What about transfers into the UK?
This series of articles address transfers of personal data from the UK. But in a global business UK data controllers may also receive personal data from overseas. Some issues to consider in this scenario include:
- Is the UK entity only acting as a data processor on behalf of the overseas entity? If so, the overseas entity may wish to impose contractual obligations on the UK entity but, if the UK entity has no control over how and why the data are to be processed, it will not become a UK data controller with compliance obligations.
- If the UK entity does exercise control over the processing of the data, is the overseas entity complying with the laws of its own country? Are there any restrictions on transfer from that country? Whilst this may not directly affect the UK data controller, it is possible that it will not be obtaining the data fairly and lawfully under the Act if it is aware that this is in breach of overseas legislation.

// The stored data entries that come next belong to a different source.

-- ==== Sys2Proof/Config.lean ====
section
/-! DEFINITION. What an implementation fixes and the spec leaves open: constants without a body, so that no proof can
see a value of them. -/

namespace Sys2Proof.Config

/-- The free value number n: a word the spec leaves open (the counter `State.free` gives each use its own n; log entry 26). -/
opaque freeWord : Nat → Word

/-- A byte of the boot ROM (R16), whose content the spec does not give (log entry 26). -/
opaque bootRom : Nat → BitVec 8

/-- What the module's own measurement of loads, levels and line activity shows at a register cell (first) at a true time in ns (second)
(R156, R258, R307, R328, R350; log entry 84). -/
opaque measured : Nat → Nat → Word

/-! ## EST (R83–R100): what the model image fixes, whose layout is the tool's (R83; log entry 37) -/

/-- The number of blocks of the model image at a block of SOL1 local memory. -/
opaque estModelBlocks : List (Nat × BitVec 8) → Nat → Nat
/-- Whether the CRC-32 of the model image is right (R83, R104). -/
opaque estModelOk : List (Nat × BitVec 8) → Nat → Bool
/-- The covariance the model image starts from (R98). -/
opaque estInitCov : List (Nat × BitVec 8) → Nat → List Int
/-- One one-fathom transition of state and covariance under a thrust and a wind (R85, R99). -/
opaque estStep : List (Nat × BitVec 8) → Nat → List Int → List Int → List Int → List Int × List Int
/-- The state predicted to the fathom start, by one step of length FLT_GDELAY (R86). -/
opaque estPredict : List (Nat × BitVec 8) → Nat → Nat → List Int → List Int → List Int → List Int
/-- The normalised innovation q in Q7.8 of a measurement (group, innovation, variances) (R95). -/
opaque estNis : List Int → List Int → Nat → List Int → List Int → Nat
/-- State and covariance after the update by a measurement (group, innovation, variances) (R85). -/
opaque estUpdate : List Int → List Int → Nat → List Int → List Int → List Int × List Int
/-- The standard deviations of the states of a covariance (R86). -/
opaque estSigma : List Int → List Int

/-! ## GNSS (R137–R154): the numerics of the loops and solutions, which the spec does not state (log entries 34, 42) -/

/-- The satellite the almanac gives an idle channel (bank, channel, seconds of module time); 0 for none (R141). -/
opaque gnsAssign : Nat → Nat → Nat → Nat
/-- A satellite's elevation in degrees at a second of module time (R141). -/
opaque gnsElevation : Nat → Nat → Int
/-- Whether a dump record shows a correlation peak (R141). -/
opaque gnsPeak : List (BitVec 32) → Bool
/-- Whether a channel (bank, channel, epoch count) has phase lock and secondary-code synchronisation (R141). -/
opaque gnsLock : Nat → Nat → Nat → List (BitVec 32) → Bool
/-- Whether a channel's E1-B page is synchronised (GNSn_CH_STAT.NAV_SYNC). -/
opaque gnsNav : Nat → Nat → Nat → List (BitVec 32) → Bool
/-- C/N0 of a dump record in dB-Hz. -/
opaque gnsCn0 : List (BitVec 32) → Nat
/-- New carrier and code words of the loops from GNSC_LOOP, the old words and a dump record (R140, R141). -/
opaque gnsLoop : BitVec 32 → BitVec 32 → BitVec 32 → List (BitVec 32) → BitVec 32 × BitVec 32
/-- The position, velocity and time solution from the origin, mask and measurements (R143, R144): position valid,
velocity valid, time valid (0 or 1), north, east, height, velocity north, velocity east, horizontal standard deviation,
time offset in ns, satellites used, standard deviation of the time in ns. -/
opaque gnsSolve : List (BitVec 32) → List Int → List Int
/-- The heading solution (R146): azimuth, elevation, standard deviation, ratio Q4.4, length error in mm, and 1 when every
double difference stays within 0.15 cycle of its prediction. -/
opaque gnsHeading : List (BitVec 32) → List Int → List Int
/-- The coarse-time fix of a snapshot (R154): valid (0 or 1), north, east, time offset, satellites, standard deviation. -/
opaque gnsFix : List (Nat × BitVec 8) → Int → List Int
/-- Work time of a PVT run in µs (GNSC_RUN), a measured value. -/
opaque gnsRun : Nat → Nat

/-! ## The allocator (R217–R225): the numerics of the solve, whose block exponents and tile maxima stand in the tool's
layout (R221; log entry 48) -/

/-- The outcome of a solve from the ALC output, the demand record, the plant record, the solver image, SOL0's settings,
the start (warm store and x_0) and the iteration limit, as four lists: scalars (optimum reached, iterations, regularisations, singular
pivot, overflow, its position, warm start rejected, hard rows relaxed, groups relaxed at step 1, groups relaxed at any
step, time guard reached, row count relaxed at step 1), the solution of all steps (forces in Q21.10 kN, power in Q21.10
kW, joint moment in Q25.6 kN·m), the working sets, and the rows relaxed at step 1. -/
opaque allocSolve : List (List (BitVec 32)) → List Int → Nat → List (List Int)

/-! ## TIM (R291; log entry 58) -/

/-- FREQ after an offset, from FREQ, SLEW, the offset and the one before, the ns between them and TC: its law of drift
is stated, its discrete form is not. -/
opaque freqServo : Int → Int → Int → Int → Int → Nat → Int

/-! ## Signatures and tags (R234, R302, R303, R421): cryptography whose numerics the spec names and does not state (log entry 78) -/

/-- Whether an Ed25519 signature (third) of a message (second) is valid under a public key (first). -/
opaque ed25519 : List (BitVec 8) → List (BitVec 8) → List (BitVec 8) → Bool
/-- What SUP finds of a firmware copy whose MAGIC is right (R421), from the bytes and error patterns that memory lists in the copy and the
copy's base address: its version when length and signature are sound, none when not. The copy's layout is the vendor's. -/
opaque firmware : List (Nat × BitVec 8) → List (Nat × BitVec 280) → Nat → Option Nat
/-- The 32 bytes of HMAC-SHA-256 of a message (second) under a secret (first) (R302). -/
opaque hmacTag : List (BitVec 8) → List (BitVec 8) → Vector (BitVec 8) 32
/-- HMAC-SHA-256 of a message under a secret, as bytes. -/
def hmacSha256 (key message : List (BitVec 8)) : List (BitVec 8) := (hmacTag key message).toList

/-! ## Position interfaces (R358; log entry 69) -/

/-- POSn_SPEED for a number of intervals in a number of ns whose speed lies beyond Q25.6. -/
opaque posSpeed : Nat → Nat → BitVec 32

/-! ## The safety layer (R382; log entry 72) -/

/-- The word that names the reason of a refused reset in a payload: FAULT_PRESENT (true) or DEMAND (false), whose codes the spec does not give. -/
opaque safResetReason : Bool → BitVec 32

/-! ## The recorder (R408; log entry 77) -/

/-- Byte i of the pattern that a retest of a ring slot writes. -/
opaque recTest : Nat → BitVec 8

end Sys2Proof.Config
end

- Similarly, will the UK data controller be using the data in a way compatible with the purposes for which it was originally collected? Again, it may be considered unfair under the Act to use the data for purposes not expected by the individuals.
A UK data controller should seek advice and carry out due diligence if it is importing data from overseas.
In the UK, the Information Commissioner is responsible for enforcing the Act. Generally, compliance issues come to light when an individual complains to the Information Commissioner. The Information Commissioner will carry out an investigation which may involve contacting the organisation and requiring further information. The Information Commissioner can issue an enforcement notice for non-compliance.
The Information Commissioner may also impose a monetary penalty for amounts of up to £500,000 for serious contraventions of the Act. A serious contravention is likely to be deemed to have occurred where non-compliance results in substantial damage or substantial distress. The Information Commissioner will take into account whether a contravention was deliberate and whether the data controller knew or ought to have known that there was a risk of contravention and failed to take reasonable steps to prevent it, before taking a decision to impose a monetary penalty.
It is important for any organisation to keep abreast of compliance issues, guidance from the Information Commissioner and best practice and to bear in mind that even without formal enforcement action, protecting reputation can be equally as important.